Dans une décision importante, la Cour a ordonné à la Commission de payer les frais de justice du New York Times, soulignant ainsi la gravité du manquement de l’exécutif à ses obligations de transparence. La Commission doit maintenant décider si elle fait appel de l’arrêt ou si elle s’y conforme en fournissant les messages, sous peine de devoir répondre à d’autres questions sur leur prétendue « suppression ».
Quelle que soit la ligne de conduite adoptée par la Commission, et quelle que soit l’issue de l’affaire au tribunal, cet arrêt porte un coup indéniable à la position de Mme von der Leyen dans le tribunal de l’opinion publique – où le « Pfizergate » en est venu à incarner le manque flagrant de responsabilité et de transparence de la plus haute de l’UE, ainsi que le caractère profondément opaque et antidémocratique de l’Union en général. L’arrêt est d’autant plus frappant qu’il émane de la Cour de justice des Communautés européennes, une institution traditionnellement considérée comme résolument pro-UE et généralement réticente à rendre des arrêts susceptibles de saper l’autorité des organes supranationaux de l’Union. Dans le cas présent, cependant, les violations commises par la Commission semblent avoir été tout simplement trop flagrantes pour être négligées.
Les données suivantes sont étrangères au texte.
/-- VCONFL of an integer register. -/
theorem exec_vconfl {s : State} {va : VecNo} (h : QueueReady s [va]) (hwf : s.ctx.vec.wf)
    (hint : (s.ctx.typ va).isInt = true) (md : MaskNo) :
    exec (.vconfl va md) s = .next ((s.maskLow md fun i => decide ((s.ctx.mask md).testBit i = true ∧
      ∀ j < i, (s.ctx.mask md).testBit j = true → s.ctx.elem va j ≠ s.ctx.elem va i)).retire 4) :=
  h.exec_eq (execVconfl va md) rfl rfl (by
    dsimp only
    rw [hint, Ctx.raw_eq hwf, conflicts_range]
    rfl)

/-- VCONFL of a register that is no integer register. -/
theorem exec_vconfl_of_not_int {s : State} {va : VecNo} (h : QueueReady s [va]) (hint : (s.ctx.typ va).isInt = false)
    (md : MaskNo) : exec (.vconfl va md) s = .next (s.takeTrap .illegalTag 0) := by
  have hexec : exec (.vconfl va md) s = execVconfl va md s := rfl
  rw [hexec, execVconfl, h.queued (List.Subset.refl _)]
  dsimp only
  rw [hint]
  rfl

/-- Settles O37: the boolean operations bit by bit below VLMAX; the others by the bits that `lowBits` replaces. -/
theorem maskInstructionsWriteTheirBits : Obligations.MaskInstructionsWriteTheirBits := by
  unfold Obligations.MaskInstructionsWriteTheirBits
  intro s md ma mb rd va hwf hq
  simp only [List.forall_mem_cons]
  refine ⟨⟨?_, ?_, ?_, ?_, ?_, ?_, List.forall_mem_nil _⟩, ⟨?_, ?_, ?_, ?_, List.forall_mem_nil _⟩, ?_, ?_, ?_, ?_, ?_,
    fun hint => exec_vconfl_of_not_int hq hint md⟩
  · exact completes_of_maskOp (hq.exec_eq (execMand md ma mb) rfl rfl rfl) fun k hk => by simp [hk]
  · exact completes_of_maskOp (hq.exec_eq (execMor md ma mb) rfl rfl rfl) fun k hk => by simp [hk]
  · exact completes_of_maskOp (hq.exec_eq (execMxor md ma mb) rfl rfl rfl) fun k hk => by simp [hk]
  · exact completes_of_maskOp (hq.exec_eq (execMandn md ma mb) rfl rfl rfl) fun k hk => by simp [hk]
  · exact completes_of_maskOp (hq.exec_eq (execMnot md ma) rfl rfl rfl) fun k hk => by simp [hk]
  · exact completes_of_maskOp (hq.exec_eq (execMmov md ma) rfl rfl rfl) fun k hk => by simp [hk]
  · exact completes_of_maskLow_iff (hq.exec_eq (execMset md) rfl rfl rfl) fun _ _ => by simp
  · exact completes_of_maskLow_iff (hq.exec_eq (execMclr md) rfl rfl rfl) fun _ _ => by simp
  · exact completes_of_maskLow_iff (exec_msbf hq md ma) fun k hk => all_le_firstSet_iff hk
  · exact completes_of_maskLow_iff (exec_msif hq md ma) fun k hk => all_le_firstSet_iff hk.le
  · exact completes_of_setReg (hq.exec_eq (execMpopc rd ma) rfl rfl rfl) fun _ ht => ht
  · intro k hk hset hbelow
    have hexec := exec_mffs hq rd ma
    rw [firstSet_eq_some hk hset hbelow] at hexec
    exact completes_of_setReg hexec fun _ ht => ht
  · intro hclear
    have hexec := exec_mffs hq rd ma
    rw [firstSet_eq_none hclear] at hexec
    exact completes_of_setReg hexec fun _ ht => ht
  · exact fun hfit => completes_of_maskLow (exec_vtom hq hwf hfit md)
  · intro hint
    exact completes_of_maskLow_iff (exec_vconfl hq hwf hint md) fun _ _ => decide_eq_true_iff

end Sys2Proof.Machine
end

section
/-! What taking a trap saves, sets and keeps, field by field (R301), and the trap that TRAP takes (R224). -/

namespace Sys2Proof.Machine

/-! ### The parts of a context at trap entry -/

@[simp] theorem Ctx.enterTrap_pc (c : Ctx) (cause : Cause) (v tvec : Word) :
    (c.enterTrap cause v tvec).pc = tvec.setWidth 56 := rfl
@[simp] theorem Ctx.enterTrap_regs (c : Ctx) (cause : Cause) (v tvec : Word) :
    (c.enterTrap cause v tvec).regs = c.regs := rfl
@[simp] theorem Ctx.enterTrap_vec (c : Ctx) (cause : Cause) (v tvec : Word) :
    (c.enterTrap cause v tvec).vec = c.vec := rfl
@[simp] theorem Ctx.enterTrap_front (c : Ctx) (cause : Cause) (v tvec : Word) :
    (c.enterTrap cause v tvec).front = c.front := rfl
@[simp] theorem Ctx.enterTrap_eng (c : Ctx) (cause : Cause) (v tvec : Word) :
    (c.enterTrap cause v tvec).eng = c.eng := rfl
@[simp] theorem Ctx.enterTrap_place (c : Ctx) (cause : Cause) (v tvec : Word) :
    (c.enterTrap cause v tvec).place = c.place := rfl
@[simp] theorem Ctx.enterTrap_origin (c : Ctx) (cause : Cause) (v tvec : Word) :
    (c.enterTrap cause v tvec).origin = c.origin := rfl
@[simp] theorem Ctx.enterTrap_status (c : Ctx) (cause : Cause) (v tvec : Word) :
    (c.enterTrap cause v tvec).flow.status = .running := rfl
@[simp] theorem Ctx.enterTrap_handlerFirst (c : Ctx) (cause : Cause) (v tvec : Word) :
    (c.enterTrap cause v tvec).flow.handlerFirst = true := rfl

/-- TSTAT at trap entry: the mode goes to PMODE, and HBLOST stays or is set as a valid bank is lost in supervisor mode. -/
def trapEntryTstat (old : Word) : Word :=
  tstatWord true (old.getLsbD 0) true (old.getLsbD 3 || (old.getLsbD 0 && old.getLsbD 2))

theorem trapEntryTstat_bit (old : Word) : (trapEntryTstat old).getLsbD 0 = true ∧
    (trapEntryTstat old).getLsbD 1 = old.getLsbD 0 ∧ (trapEntryTstat old).getLsbD 2 = true ∧
    (trapEntryTstat old).getLsbD 3 = (old.getLsbD 3 || (old.getLsbD 0 && old.getLsbD 2)) := by
  obtain ⟨hmode, hpmode, hvalid, hlost, -⟩ := tstatWord_bit true (old.getLsbD 0) true
    (old.getLsbD 3 || (old.getLsbD 0 && old.getLsbD 2))
  exact ⟨hmode, hpmode, hvalid, hlost⟩

/-- The trap registers at trap entry: eight are written, and the other five keep their values. -/
theorem Ctx.enterTrap_trap (c : Ctx) (cause : Cause) (v tvec : Word) : (c.enterTrap cause v tvec).trap =
    { c.trap with
      tepc := c.pc.setWidth 64
      tcause := BitVec.ofNat 64 cause.code
      tval := v
      tinstr := c.flow.ir
      tstat := trapEntryTstat c.trap.tstat
      hvl := BitVec.ofNat 64 c.vec.vl
      hvcount := BitVec.ofNat 64 c.front.vcount
      hmspace := c.vec.mspace.setWidth 64 } := rfl

/-! ### A trap that a state takes -/

@[simp] theorem State.drain_ir (s : State) : s.drain.ctx.flow.ir = s.ctx.flow.ir := by rw [State.drain_ctx]

/-- The release of the earlier stores changes nothing that trap entry saves: the registers hold what stood in `s`. -/
theorem State.takeTrap_trap (s : State) (cause : Cause) (v : Word) : (s.takeTrap cause v).ctx.trap =
    { s.ctx.trap with
      tepc := s.ctx.pc.setWidth 64
      tcause := BitVec.ofNat 64 cause.code
      tval := v
      tinstr := s.ctx.flow.ir
      tstat := trapEntryTstat s.ctx.trap.tstat
      hvl := BitVec.ofNat 64 s.ctx.vec.vl
      hvcount := BitVec.ofNat 64 s.ctx.front.vcount
      hmspace := s.ctx.vec.mspace.setWidth 64 } := by
  simp [Ctx.enterTrap_trap]

theorem exec_trap (code : BitVec 12) (s : State) :
    exec (.trap code) s = .next (s.takeTrap .soft (code.setWidth 64)) := rfl

/-- Settles O17: the trap registers by `State.takeTrap_trap`, and the rest by what trap entry and the release of the store
buffer leave unchanged. -/
theorem takingATrapFollowsTheRule : Obligations.TakingATrapFollowsTheRule := by
  unfold Obligations.TakingATrapFollowsTheRule
  refine ⟨fun s cause v => ?_, fun s code => ?_⟩
  · obtain ⟨hmode, hpmode, hvalid, hlost⟩ := trapEntryTstat_bit s.ctx.trap.tstat
    dsimp only
    rw [State.takeTrap_trap]
    refine ⟨fun htvec => ?_, rfl, rfl, rfl, rfl, hmode, hpmode, hvalid, hlost, rfl, rfl, rfl, rfl, ?_⟩
    · rw [State.takeTrap_ctx, Ctx.enterTrap_pc]
      exact BitVec.setWidth_setWidth_eq_self (BitVec.lt_def.2 htvec)
    · simp
  · refine ⟨exec_trap code s, _, exec_trap code s, ?_⟩
    rw [State.takeTrap_trap]
    exact ⟨rfl, rfl, rfl⟩

end Sys2Proof.Machine
end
Cette décision intervient également dans un contexte de critiques croissantes, même de la part de dirigeants et de fonctionnaires de l’UE, à l’encontre du comportement centralisateur et autoritaire de Mme von der Leyen. Ces dernières années, la Commission a élargi la portée de son action exécutive dans pratiquement tous les domaines, y compris ceux qui étaient auparavant la chasse gardée des États membres de l’UE et sur lesquels la Commission n’a aucune compétence formelle – de la politique fiscale et monétaire à la santé publique, de la politique étrangère à la défense et aux questions de sécurité. Sous la direction de Mme von der Leyen, ces pouvoirs ont été étendus à un degré sans précédent, ce qui a conduit à une compréhension du pouvoir exécutif proche de celle d’un président américain, comme l’a écrit Politico, et a valu à Mme von der Leyen le surnom de « Reine Ursula » à Bruxelles.
La pression exercée sur Mme von der Leyen ne s’arrête pas à cette décision. Le parquet européen, chargé d’enquêter sur les délits financiers graves commis au détriment des intérêts financiers de l’UE, a confirmé qu’il enquêtait sur la gestion des marchés publics de vaccins par la Commission.